Since Z1 and Z2 are independent standard normal random variables, their joint PDF is

$f_{Z_{1}, Z_{1}} (z_{1}, z_{2}) = n (z_{1}) n (z_{2}) = \frac{1}{2 π} e^{- \frac{1}{2} (z_{1}^{2} + z_{2}^{2})} .$

The bivariate transformation theorem allows us to obtain a joint PDF of the pair (R, Θ). The Jacobian determinant of the transformation in (17.17) is equal to r. Thus,

$f_{Z_{1}, Z_{2}} (r \cos θ, r \sin θ) = \frac{1}{r} f_{R, Θ} (r, θ) \Rightarrow f_{R, Θ} (r, θ) = r e^{- r^{2} / 2} \frac{1}{2 π},$

for r > 0 and 0 < θ < 2π. The joint PDF of R and Θ is a product of the marginal PDFs $f_{R} (r) = r e^{- r^{2} / 2} I_{[0, \infty)} (r)$ and $f_{Θ} (θ) = \frac{1}{2 π} I_{[0, 2 π)} (θ)$ . Therefore, R and Θ are independent random variable. Let us apply the inverse CDF method to generate R:

$F_{R} (r) = 1 - e^{- r^{2} / 2} \Rightarrow R = F_{R}^{- 1} (1 - U_{1}) = \sqrt{- 2 \ln U_{1},}$

where U1 ~ Unif(0, 1). Moreover, Θ ~ Unif(0, 2π), hence Θ = 2πU2 with U2 ~ Unif(0, 1). So, (17.18) is proved and (17.19) follows.

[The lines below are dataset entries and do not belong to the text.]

/-! ### Witnesses: for every statement with hypotheses, a concrete state and operands that meet them, each clause at a
boundary of its range -/

theorem witness_DecodedWordsAreTheEncoding : decode [0x21FF, 7] = .command (.setTmask 0xFF) [7] := by decide
theorem witness_StepRunsTheDecodedCommand :
    (fed tc1 [0x1000, 0x00FF, 5]).faulted = false ∧
    decode ((fed tc1 [0x1000, 0x00FF, 5]).asm ++ (fed tc1 [0x1000, 0x00FF, 5]).port) = .command (.setOrient 255) [5] := by decide
theorem witness_TableRowRunsAsNextStep :
    State.reset.faulted = false ∧ decodeTableWord 16 0x21FF = some (.setTmask 0xFF) := by decide
theorem witness_HaltedEngineHasNoStep : ((fed tc1 [0x1100]).raiseFault .illegalCmd 0).faulted = true := by decide
theorem witness_IncompleteCommandHolds :
    ((State.resetOf tc1).faulted = false ∧
      decode ((State.resetOf tc1).asm ++ (State.resetOf tc1).port) = .incomplete ∧ (State.resetOf tc1).port = []) ∧
    ((fed tc1 [0x1200, 1, 2, 3, 4, 5]).faulted = false ∧
      decode ((fed tc1 [0x1200, 1, 2, 3, 4, 5]).asm ++ (fed tc1 [0x1200, 1, 2, 3, 4, 5]).port) = .incomplete ∧
      (fed tc1 [0x1200, 1, 2, 3, 4, 5]).port ≠ []) := by decide
theorem witness_MissingWordsLiftTheHold :
    (fed tc1 [0x1200, 1, 2, 3, 4, 5]).faulted = false ∧
    (fed tc1 [0x1200, 1, 2, 3, 4, 5]).asm ++ (fed tc1 [0x1200, 1, 2, 3, 4, 5]).port = [0x1200, 1, 2, 3, 4, 5] ∧
    encode (.blit 1 2 3 4 0x00050006) = [0x1200, 1, 2, 3, 4, 5] ++ [6] ∧ ([6] : List Word) ≠ [] := by decide
theorem witness_MissingWordsLiftTheHold_none :
    (State.resetOf tc1).asm ++ (State.resetOf tc1).port = [] ∧ encode .init = [] ++ [0x1100] := by decide
theorem witness_UnassignedOpcodeFaultsAtTheHeader :
    (fed tc1 [0x0000, 1]).faulted = false ∧ (fed tc1 [0x0000, 1]).asm ++ (fed tc1 [0x0000, 1]).port = 0x0000 :: [1] ∧
    (([0x0000, 0x0FFF] : List Word).all fun h => decide (h.toNat / 256 ≤ 0x0F)) = true ∧
    (([0x1300, 0x1FFF] : List Word).all fun h => decide (0x13 ≤ h.toNat / 256 ∧ h.toNat / 256 ≤ 0x1F)) = true ∧
    (([0x2300, 0x2FFF] : List Word).all fun h => decide (0x23 ≤ h.toNat / 256 ∧ h.toNat / 256 ≤ 0x2F)) = true ∧
    (([0x3300, 0xFFFF] : List Word).all fun h => decide (0x33 ≤ h.toNat / 256)) = true :=
  ⟨by decide, by decide, by decide, by decide, by decide, by decide⟩
theorem witness_ReservedImmediateFaultsAtTheHeader :
    (fed tc1 [0x1001]).faulted = false ∧ (fed tc1 [0x1001]).asm ++ (fed tc1 [0x1001]).port = 0x1001 :: [] ∧
    (0x1001 : Word).toNat / 256 ∈ [0x10, 0x11, 0x12, 0x20, 0x22, 0x30, 0x31, 0x32] ∧ (0x1001 : Word).toNat % 256 ≠ 0 ∧
    (0x32FF : Word).toNat / 256 ∈ [0x10, 0x11, 0x12, 0x20, 0x22, 0x30, 0x31, 0x32] ∧ (0x32FF : Word).toNat % 256 ≠ 0 :=
  ⟨by decide, by decide, by decide, by decide, by decide, by decide⟩
theorem witness_OrientPatternFormula :
    ((-4 : Int) ≤ -4 ∧ (-4 : Int) ≤ -1 ∧ tc1.params.ot[((-(-4 : Int)) - 1).toNat]? = some 0xE0) ∧
    ((-4 : Int) ≤ -1 ∧ tc1.params.ot[((-(-1 : Int)) - 1).toNat]? = some 0x40) ∧ ((0 : Int) ≤ 255 ∧ (255 : Int) ≤ 255) := by decide
theorem witness_OrientationTableIndex : tc2.params.cbo = false ∧ (-4 : Int) ≤ -4 ∧ (0 : Int) ≤ (- -4) - 1 := by decide
theorem witness_RawPatternOnlyGainsTheColourBit : 255 ≤ 255 ∧ 7 < 8 ∧ 3 < 8 := by decide
theorem witness_SetOrientSetsOrFaults :
    (0xFFFB : Word).toInt < -4 ∧ 255 < (0x0100 : Word).toInt ∧
    (-4 ≤ (0xFFFC : Word).toInt ∧ (0xFFFC : Word).toInt ≤ 255 ∧ (answering tc1 []).init = false) ∧
    (-4 ≤ (0x00FF : Word).toInt ∧ (0x00FF : Word).toInt ≤ 255 ∧ (initialised tc1 []).init = true) := by decide
theorem witness_DeferredOrientationReachesThePanelAtInit :
    (State.resetOf tc1).init = false ∧ -4 ≤ (0xFFFC : Word).toInt ∧ (0xFFFC : Word).toInt ≤ 255 ∧
    (-4 ≤ (0x00FF : Word).toInt ∧ (0x00FF : Word).toInt ≤ 255) ∧ (0xFFFB : Word).toInt < -4 ∧ 255 < (0x0100 : Word).toInt := by decide
theorem witness_FailedOrientationWriteStands :
    (initialised tc1 [.fail]).env.nextAnswer = .fail ∧ (initialised tc1 [.fail]).init = true ∧
    -4 ≤ (0xFFFC : Word).toInt ∧ (0xFFFC : Word).toInt ≤ 255 := by decide
theorem witness_OrientationAndMaskAreNeverSynchronised :
    (after (exec .init (initialised tc1 [.ok]))).isSome = true ∧ (∀ v, Instr.init ≠ .setOrient v) ∧
    (∀ d, Instr.init ≠ .setTrot d) ∧ (∀ m, Instr.init ≠ .setTmask m) :=
  ⟨by decide, nofun, nofun, nofun⟩
/-- A4 and A6: x1 = x2 = 65535, y1 = y2 = 65535; then each clause's answers. -/
theorem witness_BlitOffersItsWindow :
    ((65535 : Int) = ((0xFFFF : Word).toNat : Int) + (answering tc1 [.fail]).cfg.params.offX ∧
     (65535 : Int) = 65535 + ((1 : Word).toNat : Int) - 1 ∧
     (65535 : Int) = ((0xFFAF : Word).toNat : Int) + (answering tc1 [.fail]).cfg.params.offY) ∧
    (answering tc1 [.fail]).env.nextAnswer = .fail ∧
    ((answering tc1 [.ok, .fail]).env.nextAnswer = .ok ∧ ((answering tc1 [.ok, .fail]).env.answered 1).nextAnswer = .fail) ∧
    ((answering tc1 [.ok, .ok]).env.nextAnswer = .ok ∧ ((answering tc1 [.ok, .ok]).env.answered 1).nextAnswer = .ok) := by decide
/-- A5, A7, A8: x2 = 65536; y1 = 65536; x2 = -1. -/
theorem witness_IllegalWindowFaults :
    (∃ a ∈ ([65535, 65536, 80, 80] : List Int), a < 0 ∨ 65535 < a) ∧
    (65536 : Int) = 65535 + ((2 : Word).toNat : Int) - 1 ∧
    (65536 : Int) = ((0xFFB0 : Word).toNat : Int) + (State.resetOf tc1).cfg.params.offY ∧
    (-1 : Int) = 0 + ((0 : Word).toNat : Int) - 1 := by decide
theorem witness_AddressParametersAreBigEndian : 65535 ≤ 65535 ∧ 0 ≤ 65535 := by decide
theorem witness_EmptyRectanglesAreOfferedLiterally :
    (0 = (0 : Word).toNat + (State.resetOf tc2).cfg.params.offX ∧ 0 = (0 : Word).toNat + (State.resetOf tc2).cfg.params.offY) ∧
    (65535 = (0xFFFF : Word).toNat + (answering tc2 [.ok]).cfg.params.offX ∧
     1 = (1 : Word).toNat + (answering tc2 [.ok]).cfg.params.offY ∧ 1 ≤ (1 : Word).toNat ∧
     65535 + (1 : Word).toNat ≤ 65536 ∧ (answering tc2 [.ok]).env.nextAnswer = .ok) := by decide
theorem witness_NormalizedPointsFitPT : (touching tc1 7 (.point 65535 0)).Invariant := by decide
theorem witness_AcquireTakesTheFirstPoint :
    (touching tc1 0 (.list [])).env.nextSample ∈ [Sample.none, .notReady, .list []] ∧
    (touching tc1 0 (.point 65535 0)).env.nextSample = .point 65535 0 ∧
    (touching tc1 0 (.list [(0, 65535)])).env.nextSample = .list ((0, 65535) :: []) := by decide
/-- Of TPOLL and ZPOLL: the absent source, no touch, and the touch of T37. -/
theorem witness_TpollReportsThePoint :
    (typing tc3 .none).cfg.params.source = .event ∧
    ((touching tc1 7 .none).cfg.params.source = .coord ∧ (touching tc1 7 .none).acquired = none) ∧
    ((touching tc1 7 (.point 65535 65535)).cfg.params.source = .coord ∧
      (touching tc1 7 (.point 65535 65535)).acquired = some (-65296, -65216)) := by decide
theorem witness_ZpollReportsTheZone :
    (typing tc3 .none).cfg.params.source = .event ∧
    ((touching tc2 0 .notReady).cfg.params.source = .coord ∧ (touching tc2 0 .notReady).acquired = none) ∧
    ((touching tc2 0 (.point 100 200)).cfg.params.source = .coord ∧
      (touching tc2 0 (.point 100 200)).acquired = some (100, 200)) := by decide
/-- Degrees -32768 and -32408; a state under each of the three masks. -/
theorem witness_TouchRotationProperties :
    (0x8168 : Word).toInt = (0x8000 : Word).toInt + 360 ∧
    (after (exec (.setTrot 0x8168) (State.resetOf tc1))).isSome = true ∧
    (after (exec (.setTrot 0x8000) (State.resetOf tc1))).isSome = true ∧
    (touching tc1 0 .none).tmask = 0b000 ∧ (touching tc1 2 .none).tmask = 0b010 ∧ (touching tc1 4 .none).tmask = 0b100 := by decide
theorem witness_BandIsExactAndTotal : 1 ≤ 1 ∧ (-1 : Int) < 0 ∧ ((1 : Nat) : Int) ≤ 1 := by decide
/-- The marks of a size of 300: 99 and 100, 200 and 201. -/
theorem witness_ZoneCodesFormTheKeypad :
    (0 = if 3 * (99 : Int) < tc2.params.width then 0 else if 2 * (tc2.params.width : Int) < 3 * 99 then 2 else 1) ∧
    (1 = if 3 * (200 : Int) < tc2.params.height then 0 else if 2 * (tc2.params.height : Int) < 3 * 200 then 2 else 1) ∧
    (2 = if 3 * (201 : Int) < tc2.params.height then 0 else if 2 * (tc2.params.height : Int) < 3 * 201 then 2 else 1) := by decide
/-- The last cell, without a key table and with one. -/
theorem witness_GridCodeOfACell :
    ((0 : Int) ≤ 319 ∧ (319 : Int) < tcGrid.params.width ∧ (0 : Int) ≤ 479 ∧ (479 : Int) < tcGrid.params.height ∧
      (8 : Int) = Int.fdiv (479 * tcGrid.params.rows) tcGrid.params.height * tcGrid.params.cols +
        Int.fdiv (319 * tcGrid.params.cols) tcGrid.params.width ∧ tcGrid.params.keytab = none) ∧
    tcKeys.params.keytab = some [10, 11, 12, 13, 14, 15, 16, 17, 18] := by decide
/-- The absent source, no touch, the last cell, and one beyond the display. -/
theorem witness_GpollReportsTheCell :
    (typing tc3 .none).cfg.params.source = .event ∧
    ((touching tcGrid 0 .none).cfg.params.source = .coord ∧ (touching tcGrid 0 .none).acquired = none) ∧
    ((touching tcGrid 0 (.point 319 479)).acquired = some (319, 479) ∧
      ((0 : Int) ≤ 319 ∧ (319 : Int) < (touching tcGrid 0 .none).cfg.params.width) ∧
      ((0 : Int) ≤ 479 ∧ (479 : Int) < (touching tcGrid 0 .none).cfg.params.height)) ∧
    ((touching tcGrid 0 (.point 320 0)).acquired = some (320, 0) ∧
      ¬ (((0 : Int) ≤ 320 ∧ (320 : Int) < (touching tcGrid 0 .none).cfg.params.width) ∧
         ((0 : Int) ≤ 0 ∧ (0 : Int) < (touching tcGrid 0 .none).cfg.params.height))) :=
  ⟨by decide, by decide, by decide, by decide⟩
/-- The absent source, no input, a key, the last cell, and one beyond the display. -/
theorem witness_EpollReportsTheEvent :
    (typing tc1 .none).cfg.params.source = .coord ∧
    ((typing tc3 .other).cfg.params.source = .event ∧ (typing tc3 .other).env.nextEvent ∈ [Event.none, .notReady, .other] ∧
      (typing tc3 (.buttonDown false 0 0)).env.nextEvent = .buttonDown false 0 0) ∧
    (typing tc3 (.keyDown 0)).env.nextEvent = .keyDown 0 ∧
    ((typing tc3 (.buttonDown true 319 479)).env.nextEvent = .buttonDown true 319 479 ∧
      (319 : BitVec 16).toNat < (typing tc3 .none).cfg.params.width ∧
      (479 : BitVec 16).toNat < (typing tc3 .none).cfg.params.height) ∧
    ((typing tc3 (.buttonDown true 320 0)).env.nextEvent = .buttonDown true 320 0 ∧
      (typing tc3 .none).cfg.params.width ≤ (320 : BitVec 16).toNat) :=
  ⟨by decide, by decide, by decide, by decide, by decide⟩
theorem witness_OnlyPollsWriteTheResults :
    ((after (exec .init (answering tc1 [.ok]))).isSome = true ∧ Instr.init ∉ [Instr.tpoll, .zpoll, .gpoll, .epoll]) ∧
    (seen (fun s => (s.faulted, s.ptValid, s.codeValid)) (exec .zpoll (touching tc1 0 .none)) = some (false, false, false) ∧
      (touching tc1 0 .none).faulted = false) := by decide
theorem witness_ReachableStatesKeepTheInvariants : Reachable (hostWrite 0x1100 (State.resetOf tc1)) :=
  .write _ _ (.start tc1 Env.unscripted)
/-- Of the statements about a step from a good state: one that completes, one that faults, one that collects. -/
theorem witness_StepKeepsTheInvariants :
    (fed tc1 [0x2107]).Invariant ∧ (after (step (fed tc1 [0x2107]))).isSome = true ∧
    (fed tc1 [0x0000]).Invariant ∧ (after (step (fed tc1 [0x0000]))).isSome = true := by decide
theorem witness_StepKeepsTheFaultRecordSound :
    (fed tc1 [0x0000]).FaultRecordSound ∧ seen faultView (step (fed tc1 [0x0000])) = some (true, 0x01, 0, 0x0000, 0) := by decide
theorem witness_AssemblyBufferStaysIncomplete : seen (·.asm) (step (fed tc1 [0x2000])) = some [0x2000] := by decide
theorem witness_ConfigurationNeverChanges : (after (step (fed tc1 [0x2107]))).isSome = true := by decide
theorem witness_StepsOfferOnlyIssuedTransactions :
    seen (fun s => s.history.length) (step { fed tc1 [0x1200, 0, 0, 1, 1, 0, 0] with env := { Env.unscripted with answers := [.ok, .ok, .ok] } })
      = some 3 ∧
    seen (fun s => s.history) (step { fed tc1 [0x1100] with env := { Env.unscripted with answers := [.ok] } })
      = some [.wr 0x36 [0x48]] := by decide
/-- A completion at the wrap of CIDX, a fault, a collecting step. -/
theorem witness_CommandIndexAdvancesOnCompletion :
    (seen (fun s => (s.faulted, s.cidx)) (step { fed tc1 [0x2000, 90] with cidx := 0xFFFFFFFE }) = some (false, 0) ∧
      decode ((fed tc1 [0x2000, 90]).asm ++ (fed tc1 [0x2000, 90]).port) = .command (.setTrot 90) []) ∧
    seen (fun s => (s.faulted, s.cidx)) (step (fed tc1 [0x1000, 0x0100])) = some (true, 0) ∧
    (seen (fun s => (s.faulted, s.cidx)) (step (fed tc1 [0x2000])) = some (false, 0) ∧
      decode ((fed tc1 [0x2000]).asm ++ (fed tc1 [0x2000]).port) = .incomplete) :=
  ⟨by decide, by decide, by decide⟩
theorem witness_InitIsSetOnlyByInit : seen (·.init) (exec .init (answering tc1 [.ok])) = some true := by decide
theorem witness_XerrReportsTheTransportFailure :
    ((answering tc1 []).faulted = false ∧ seen (·.faulted) (exec (.setOrient 0x0100) (answering tc1 [])) = some true) ∧
    seen (fun s => (s.faulted, s.xerr)) (exec .init (answering tc1 [.fail])) = some (false, true) := by decide
theorem witness_FaultEntryIsPrecise :
    seen faultView (step { fed tcGrid [0x3100] with env := { Env.unscripted with samples := [.point 320 0] } }) =
      some (true, 0x05, 0, 0x3100, 0) ∧
    seen faultView (step (fed tc1 [0x3200])) = some (true, 0x06, 0, 0x3200, 0) ∧
    seen faultView (step (fed tc1 [0x0000, 0x1100])) = some (true, 0x01, 0, 0x0000, 0) :=
  ⟨by decide, by decide, by decide⟩
/-- A faulting command's own words leave the port and no later one does (log 14); an illegal header leaves alone
(R76). -/
theorem test_fault_leaves_later_words :
    seen (·.port) (step (fed tc1 [0x1000, 0x0100, 0x1100, 0x2200])) = some [0x1100, 0x2200] ∧
    seen (·.port) (step (fed tc1 [0x1001, 0x0100, 0x1100])) = some [0x0100, 0x1100] := by decide
theorem witness_ResetValues : (State.reset = State.reset ∧ openInstantiation = State.reset.cfg) ∧
    State.resetOf tc1 = State.resetOf tc1 := ⟨⟨rfl, rfl⟩, rfl⟩
theorem witness_UnmappedReadsAreFree : 0x0C ≤ (0x0C : BitVec 8).toNat ∧ 0x0C ≤ (0xFF : BitVec 8).toNat := by decide
/-- Both sides of the ranges of R8, at the ends of one range after another. -/
theorem witness_IllegalConfigurationIsRefused :
    [{ paramsTC1 with width := 65535 }, { paramsTC1 with height := 1 }, { paramsTC1 with offX := 65535 },
      { paramsTC1 with offY := 65535 }, { paramsTC1 with bpp := 248 }, { paramsTC1 with orientReset := -4 },
      { paramsTC1 with orientReset := 255 },
      { paramsTC1 with rows := 1, cols := 1, keytab := some [7] }].map instanceOf = List.replicate 8 true ∧
    [{ paramsTC1 with width := 0 }, { paramsTC1 with height := 65536 }, { paramsTC1 with offX := 65536 },
      { paramsTC1 with offY := 65536 }, { paramsTC1 with bpp := 0 }, { paramsTC1 with bpp := 12 },
      { paramsTC1 with bpp := 256 }, { paramsTC1 with orientReset := -5 }, { paramsTC1 with orientReset := 256 },
      { paramsTC1 with rows := 0 }, { paramsTC1 with cols := 256 },
      { paramsTC1 with rows := 1, cols := 1, keytab := some [] }].map instanceOf = List.replicate 12 false := by
  decide
/-- A line at each end outside a range, and one at the ends inside. -/
theorem witness_AssembledOperandsReadBack :
    [AsmLine.setOrient (-32769), .setOrient 32768, .setTrot (-32769), .setTrot 32768, .setTmask (-1), .setTmask 256,
      .blit (-1) 0 0 0 0, .blit 0 65536 0 0 0, .blit 0 0 (-1) 0 0, .blit 0 0 0 65536 0, .blit 0 0 0 0 (-1),
      .blit 0 0 0 0 0x100000000].map assemble = List.replicate 12 none ∧
    [AsmLine.setOrient (-32768), .setTrot 32767, .setTmask 255, .blit 65535 0 65535 0 0xFFFFFFFF].map assemble =
      [some (.setOrient 0x8000), some (.setTrot 0x7FFF), some (.setTmask 0xFF),
        some (.blit 0xFFFF 0 0xFFFF 0 0xFFFFFFFF)] := by decide
theorem witness_HostRegisterMap : (0x0B : BitVec 8).toNat ≤ 0x0B ∧
    hostRead 0 0x00 (hostWrite 0x1100 (State.resetOf tc1)) = 0 := by decide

17.3.5.3 Simulation of Multivariate Normals

Consider a multivariate normal vector X = [X1, X2, . . . , Xd]⊤ ~ Normd(μ, Σ). If the covariance matrix Σ is a diagonal matrix diag $(σ_{1}^{2}, . . ., σ_{d}^{2})$ , then Xj, 1 ≤ j ≤ d, are all independent normals which can be expressed in terms of independent standard normal variables as follows:

$X_{j} = μ_{j} + σ_{j} Z_{j}, Z_{j} ~ N o r m (0, 1), 1 \leq j \leq d .$

Independent standard normals can be generated by the Box–Müller method, by the acceptance-rejection method, or by the inverse CDF method. In the latter case we set $Z = N^{- 1} (U)$ with U ~ Unif(0, 1), where the inverse normal CDF N−1(x) can be calculated numerically. One interesting application of standard normal random variables is the sampling of an isotropic vector in d dimensions.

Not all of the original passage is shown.